Ministérios da Administração Interna, da Justiça e das Obras Públicas, Transportes e Comunicações (Ministries of Internal Administration, Justice and Public Works, Transport and Communications)
Administrative Rule
Law no. 32/2008, of 17 July, transposed to the national legal order Directive 2006/24/EC, of the European Parliament and the Council, of 15 March, on the retention of data generated or processed in connection with the provision of publicly available electronic communications services or of public communications networks.
This statutory instrument determined that data on categories provided for in article 4 thereof (traffic and location data on natural persons and legal entities, and related data necessary to identify the subscriber or registered user) should be provided «by electronic means, under the technical and safety conditions provided for in paragraph 3 of article 7».
Administrative Rule number 469/2009, of 6 May, laid down those conditions, establishing important guarantees, namely:
The electronic communication must be processed on the basis of a specific software, through which the judge sends out the data request and the providers of publicly available electronic communications services or of public communications networks notify the transmission of the file that corresponds to the search result;
The placing of a digital signature, both in the judge order that authorizes the transmission of data as well as in the reply file to the data request sent by providers, is made compulsory;
All electronic communications, as well as the reply file to the data request sent by providers, must be encrypted;
The electronic record of data requests is made mandatory, with the indication of who sent the request and the time and date when it was sent, and access to reply files is electronically recorded, also with the indication of who requested the access and when.
In accordance with this framework, communications operators adopted the necessary preparation measures, in agreement with the Ministry of Justice, having the Instituto das Tecnologias de Informação na Justiça (ITIJ, I. P.) - the Institute of Information Technologies in Justice - ensured the development of the software the creation of which had been determined.
In order to enable a proper assessment of the software functionality and usability, an experimental period was established and subsequently extended.
The conditions to take actions that guarantee a response to questions raised by users are now met.

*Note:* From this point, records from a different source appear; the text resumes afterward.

-- ==== Sys2Proof/Laws/Core10.lean ====
section
/-! SUPPORT. The shared operations of Boot, SeeLine, See leave the core of the state as it is. -/

set_option Elab.async false

namespace Sys2Proof.Machine

/-! ### Boot -/

@[simp ↓] theorem execSramWipeDone_core (dt : Nat) (s : State) : Keeps s (execSramWipeDone dt s) := by
  unfold execSramWipeDone
  first
    | (simp; done)
    | (repeat' (first
        | (simp; done) | split | rw [State.foldl_core] | rw [foldl_fst_core] | rw [foldl_snd_core]
        | dsimp only | simp | rw [State.onSec_core] | rw [State.onSys_core] | with_reducible rfl | intro _))

@[simp ↓] theorem freeWords_core (n : Nat) (s : State) : (freeWords n s).2.core = s.core := by
  induction n generalizing s with
  | zero => rfl
  | succ n ih => simp [freeWords, ih]

@[simp ↓] theorem State.startC0_core (s : State) : (State.startC0 s).core = s.core := by
  unfold State.startC0
  extract_lets s1 s2 s3 r
  have h : s3.core = s.core := by simp [s3, s2, s1]
  clear_value s3
  split
  · exact h
  · simp [r, h]

@[simp ↓] theorem execC0ImageVerified_core (dt : Nat) (image : List Byte) (slotB : Bool) (s : State) : Keeps s (execC0ImageVerified dt image slotB s) := by
  unfold execC0ImageVerified
  first
    | (simp; done)
    | (repeat' (first
        | (simp; done) | split | rw [State.foldl_core] | rw [foldl_fst_core] | rw [foldl_snd_core]
        | dsimp only | simp | rw [State.onSec_core] | rw [State.onSys_core] | with_reducible rfl | intro _))

@[simp ↓] theorem State.startCore_core (s : State) (p : Nat × List Byte) : (State.startCore s p).core = s.core := by
  unfold State.startCore
  first
    | (simp; done)
    | (repeat' (first
        | (simp; done) | split | rw [State.foldl_core] | rw [foldl_fst_core] | rw [foldl_snd_core]
        | dsimp only | simp | rw [State.onSec_core] | rw [State.onSys_core] | with_reducible rfl | intro _))

@[simp ↓] theorem State.seedGeom_core (s : State) : (State.seedGeom s).core = s.core := by
  unfold State.seedGeom
  first
    | (simp; done)
    | (repeat' (first
        | (simp; done) | split | rw [State.foldl_core] | rw [foldl_fst_core] | rw [foldl_snd_core]
        | dsimp only | simp | rw [State.onSec_core] | rw [State.onSys_core] | with_reducible rfl | intro _))

@[simp ↓] theorem State.readRec_core (s : State) (k : Nat × Nat) : (State.readRec s k).core = s.core := by
  unfold State.readRec
  first
    | (simp; done)
    | (repeat' (first
        | (simp; done) | split | rw [State.foldl_core] | rw [foldl_fst_core] | rw [foldl_snd_core]
        | dsimp only | simp | rw [State.onSec_core] | rw [State.onSys_core] | with_reducible rfl | intro _))

@[simp ↓] theorem State.readRecords_core (s : State) : (State.readRecords s).core = s.core := by
  unfold State.readRecords
  first
    | (simp; done)
    | (repeat' (first
        | (simp; done) | split | rw [State.foldl_core] | rw [foldl_fst_core] | rw [foldl_snd_core]
        | dsimp only | simp | rw [State.onSec_core] | rw [State.onSys_core] | with_reducible rfl | intro _))

@[simp ↓] theorem execCoresStarted_core (dt : Nat) (images : List (List Byte)) (s : State) : Keeps s (execCoresStarted dt images s) := by
  unfold execCoresStarted
  first
    | (simp; done)
    | (repeat' (first
        | (simp; done) | split | rw [State.foldl_core] | rw [foldl_fst_core] | rw [foldl_snd_core]
        | dsimp only | simp | rw [State.onSec_core] | rw [State.onSys_core] | with_reducible rfl | intro _))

On the one hand, the different stages of the technological process of sending the data request are described in a technically more accurate way, in the light of improvements introduced during the implementation and test periods and of suggestions put forward by the Office of the Prosecutor.
On the other hand, the general conclusion that there is great advantage in using the software developed by ITIJ, I.P., must be upheld, in the scope of the investigation both of crimes identified in paragraph 1 g) of article 2 of Law number 32/2008, of 17 July, and also of other crimes which require requesting the provision of any type of information from electronic communications service providers.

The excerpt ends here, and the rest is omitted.